» DATASET EXTRACT:
╭──
/-- Settles O28: a received line delivers one event or is dropped, and neither touches anything else. -/
theorem receivedLinesFrame : Obligations.ReceivedLinesFrame := by
  intro i s t hi ht
  obtain ⟨ch, f, hx⟩ | ⟨c, hx⟩ := execReceived_cases s hi
  · rw [hx] at ht; cases ht
    refine ⟨rfl, rfl, rfl, rfl, fun _ _ => rfl, rfl, rfl, rfl, fun _ => ⟨rfl, _, rfl⟩, ?_, ?_⟩
    · intro hne; exact absurd rfl hne
    · intro hne; exact absurd rfl hne
  · rw [hx] at ht; cases ht
    refine ⟨rfl, rfl, rfl, rfl, fun _ _ => rfl, rfl, rfl, rfl, ?_, fun _ => rfl, ?_⟩
    · intro h0
      exact absurd (Option.some.inj h0) (dropCause_code_ne_zero c)
    · intro hne
      obtain ⟨hhas, hadd, hcode⟩ := countDrop_ne hne
      exact ⟨hhas, hadd, _, rfl, hcode⟩

/-! ### The drop counter -/

/-- `dec_cause` carries a cause that counts, one of 2 to 7 (R31, R231). -/
def ReportsCountedDrop (s : State) : Prop := ∃ k, s.decCause = some k ∧ 2 ≤ k.toNat

/-- No cause, a frame and "not a frame" are no drops that count (R31). -/
theorem not_reportsCountedDrop {s : State}
    (h : s.decCause = none ∨ s.decCause = some 0#3 ∨ s.decCause = some 1#3) : ¬ReportsCountedDrop s := by
  rintro ⟨k, hk, hk2⟩
  obtain hc | hc | hc := h
  · cases hc.symm.trans hk
  · cases hc.symm.trans hk; exact absurd hk2 (by decide)
  · cases hc.symm.trans hk; exact absurd hk2 (by decide)

/-- A receive move that reports a cause of 2 to 7 adds one where the counter exists (R31, R195). -/
theorem receiveMove_dropcnt_of_drop {s t : State} (h : receiveMove s = .next t) (hd : ReportsCountedDrop t) :
    t.dropcnt = if Config.hasDropCounter then s.dropcnt + 1#32 else s.dropcnt := by
  obtain ⟨hnone, -⟩ | ⟨c, hc, hcnt⟩ := receiveMove_counts h
  · exact absurd hd (not_reportsCountedDrop (hnone.imp_right .inl))
  · obtain ⟨k, hk, hk2⟩ := hd
    obtain rfl : c.code = k := Option.some.inj (hc.symm.trans hk)
    simp [hcnt, countDrop_eq, hk2]

/-- A receive move that reports no cause of 2 to 7 leaves the counter. -/
theorem receiveMove_dropcnt_of_noDrop {s t : State} (h : receiveMove s = .next t) (hd : ¬ReportsCountedDrop t) :
    t.dropcnt = s.dropcnt := by
  obtain ⟨-, hcnt⟩ | ⟨c, hc, hcnt⟩ := receiveMove_counts h
  · exact hcnt
  · have hcode : ¬ 2 ≤ c.code.toNat := fun h2 => hd ⟨c.code, hc, h2⟩
    simp [hcnt, countDrop_eq, hcode]

theorem step_reset_dropcnt {s t : State} {ms : List Move} (hs : s.sched = .reset :: ms) (h : step s = .next t) :
    t.dropcnt = 0#32 := by
  rw [step_cons hs] at h
  cases h
  rfl

theorem step_receive_dropcnt_of_drop {s t : State} {ms : List Move} (hs : s.sched = .receive :: ms)
    (h : step s = .next t) (hd : ReportsCountedDrop t) :
    t.dropcnt = if Config.hasDropCounter then s.dropcnt + 1#32 else s.dropcnt := by
  rw [step_cons hs] at h
  exact receiveMove_dropcnt_of_drop (s := setSched ms s) h hd

/-- Only reset and a receive move that reports a cause of 2 to 7 change the counter. -/
theorem step_dropcnt_unchanged {s t : State} {m : Move} {ms : List Move} (hs : s.sched = m :: ms)
    (h : step s = .next t) (hm : m ≠ .reset) (hd : ¬(m = .receive ∧ ReportsCountedDrop t)) :
    t.dropcnt = s.dropcnt := by
  rw [step_cons hs] at h
  cases m with
  | receive => exact receiveMove_dropcnt_of_noDrop (s := setSched ms s) h (fun hr => hd ⟨rfl, hr⟩)
  | encode => exact encodeMove_dropcnt (s := setSched ms s) h
  | takeEvent => cases h; rfl
  | takeLine => cases h; rfl
  | reset => exact absurd rfl hm

/-- Settles O42: by the move, and for a receive move by whether its cause counts. -/
theorem dropCounterCounts : Obligations.DropCounterCounts := by
  intro s t m ms hs h
  refine ⟨?_, ?_, ?_, ?_⟩
  · rintro rfl
    exact step_reset_dropcnt hs h
  · rintro rfl k hk hk2
    exact step_receive_dropcnt_of_drop hs h ⟨k, hk, hk2⟩
  · rintro rfl hcause
    exact step_dropcnt_unchanged hs h (by decide) (fun hd => not_reportsCountedDrop hcause hd.2)
  · intro hm
    refine step_dropcnt_unchanged hs h ?_ ?_
    · rintro rfl; simp at hm
    · rintro ⟨rfl, -⟩; simp at hm

/-- What the output shows is the counter (R31). -/
theorem eq_dropcnt_of_dropcntOut {s : State} {n : BitVec 32} (h : dropcntOut s = some n) : n = s.dropcnt := by
  cases hp : Config.hasDropCounter with
  | false => simp [dropcntOut_absent hp] at h
  | true => simpa [dropcntOut_present hp, eq_comm] using h

/-- Settles O51: the output is the counter where it exists, so what the moves do to it is what they do to the counter. -/
theorem dropCounterOutput : Obligations.DropCounterOutput := by
  refine ⟨?_, fun _ _ => eq_dropcnt_of_dropcntOut, ?_⟩
  · intro s
    simp [dropcntOut]
  · intro s t m ms hs h
    refine ⟨?_, ?_, ?_⟩
    · rintro rfl n hn
      exact (eq_dropcnt_of_dropcntOut hn).trans (step_reset_dropcnt hs h)
    · rintro rfl hd
      have hcnt := step_receive_dropcnt_of_drop hs h hd
      cases hp : Config.hasDropCounter with
      | false => simp [dropcntOut_absent hp]
      | true => simp [dropcntOut_present hp, hcnt, hp]
    · intro hm hd
      rw [dropcntOut, dropcntOut, step_dropcnt_unchanged hs h hm hd]

end Sys2Proof.Machine

/-! What the moves do to the line buffer and the outputs: the line assembler, the bound on a line, the order of the outputs,
and that the two agents do not touch each other. -/

namespace Sys2Proof.Machine

/-! ### What the encode forms leave unchanged -/

/-- An encoder error never carries the code of an emitted line (R232). -/
theorem encError_code_ne_zero (e : EncError) : e.code ≠ 0#2 := by
  cases e <;> decide

/-- Settles O21: an encode form emits one line or records an error, and neither touches anything else. -/
theorem encodeFormsFrame : Obligations.EncodeFormsFrame := by
  intro p hp ch f s t ht
  obtain ⟨l, -, -, hx⟩ | ⟨e, -, hx⟩ := execEncode_cases hp ch f s
  · rw [hx] at ht; cases ht
    exact ⟨rfl, rfl, rfl, rfl, fun _ _ => rfl, rfl, rfl, rfl, rfl, fun _ => ⟨l, rfl⟩, fun hne => absurd rfl hne⟩
  · rw [hx] at ht; cases ht
    exact ⟨rfl, rfl, rfl, rfl, fun _ _ => rfl, rfl, rfl, rfl, rfl,
      fun h0 => absurd (Option.some.inj h0) (encError_code_ne_zero e), fun _ => rfl⟩

/-! ### The agents' moves, by what is presented to them -/

theorem receiveMove_of_idle {s : State} (h : s.frameReceived ≠ [] ∨ s.rxIn = []) :
    receiveMove s = .next (noCause s) := by
  obtain ⟨-, hx⟩ | ⟨c, cs, hf, hr, -, -⟩ | ⟨cs, hf, hr, -⟩ := receiveMove_cases s
  · exact hx
  · simp [hf, hr] at h
  · simp [hf, hr] at h

theorem receiveMove_of_cons {s : State} {c : Byte} {cs : List Byte} (hf : s.frameReceived = []) (hr : s.rxIn = c :: cs) :
    receiveMove s = rxChar c (setRxIn cs s) := by
  simp [receiveMove, hf, hr]

theorem rxChar_lineTerm (s : State) : rxChar Config.lineTerm s = rxLine s.rxbuf (clearLine s) := if_pos rfl

theorem rxChar_other {c : Byte} (hc : c ≠ Config.lineTerm) (s : State) :
    rxChar c s = .next (noCause (storeChar c s)) := if_neg hc

theorem encodeMove_of_nil {s : State} (h : s.encIn = []) : encodeMove s = .next (noError s) := by
  simp [encodeMove, h]

theorem encodeMove_of_cons {s : State} {q : Request} {qs : List Request} (h : s.encIn = q :: qs) :
    encodeMove s = encodeRequest q (setEncIn qs s) := by
  simp [encodeMove, h]

theorem rxLine_of_ok {l : Line} {i : Instr} (h : decode (.line l) = .ok i) (s : State) : rxLine l s = exec i s := by
  simp [rxLine, h]

theorem rxLine_of_error {l : Line} {e : Reject} (h : decode (.line l) = .error e) (s : State) :
    rxLine l s = .next (recordDrop .notFrame s) := by
  simp [rxLine, h]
╰──
» PROBLEM STATEMENT: Using the entries above, give again exactly the lines from the line holding "fun _ => rfl, ?_⟩" through the line holding "simp [hcnt, countDrop_eq, hcode]". Include both end lines and nothing else.

» THE ANSWER:
    refine ⟨rfl, rfl, rfl, rfl, fun _ _ => rfl, rfl, rfl, rfl, ?_, fun _ => rfl, ?_⟩
    · intro h0
      exact absurd (Option.some.inj h0) (dropCause_code_ne_zero c)
    · intro hne
      obtain ⟨hhas, hadd, hcode⟩ := countDrop_ne hne
      exact ⟨hhas, hadd, _, rfl, hcode⟩

/-! ### The drop counter -/

/-- `dec_cause` carries a cause that counts, one of 2 to 7 (R31, R231). -/
def ReportsCountedDrop (s : State) : Prop := ∃ k, s.decCause = some k ∧ 2 ≤ k.toNat

/-- No cause, a frame and "not a frame" are no drops that count (R31). -/
theorem not_reportsCountedDrop {s : State}
    (h : s.decCause = none ∨ s.decCause = some 0#3 ∨ s.decCause = some 1#3) : ¬ReportsCountedDrop s := by
  rintro ⟨k, hk, hk2⟩
  obtain hc | hc | hc := h
  · cases hc.symm.trans hk
  · cases hc.symm.trans hk; exact absurd hk2 (by decide)
  · cases hc.symm.trans hk; exact absurd hk2 (by decide)

/-- A receive move that reports a cause of 2 to 7 adds one where the counter exists (R31, R195). -/
theorem receiveMove_dropcnt_of_drop {s t : State} (h : receiveMove s = .next t) (hd : ReportsCountedDrop t) :
    t.dropcnt = if Config.hasDropCounter then s.dropcnt + 1#32 else s.dropcnt := by
  obtain ⟨hnone, -⟩ | ⟨c, hc, hcnt⟩ := receiveMove_counts h
  · exact absurd hd (not_reportsCountedDrop (hnone.imp_right .inl))
  · obtain ⟨k, hk, hk2⟩ := hd
    obtain rfl : c.code = k := Option.some.inj (hc.symm.trans hk)
    simp [hcnt, countDrop_eq, hk2]

/-- A receive move that reports no cause of 2 to 7 leaves the counter. -/
theorem receiveMove_dropcnt_of_noDrop {s t : State} (h : receiveMove s = .next t) (hd : ¬ReportsCountedDrop t) :
    t.dropcnt = s.dropcnt := by
  obtain ⟨-, hcnt⟩ | ⟨c, hc, hcnt⟩ := receiveMove_counts h
  · exact hcnt
  · have hcode : ¬ 2 ≤ c.code.toNat := fun h2 => hd ⟨c.code, hc, h2⟩
    simp [hcnt, countDrop_eq, hcode]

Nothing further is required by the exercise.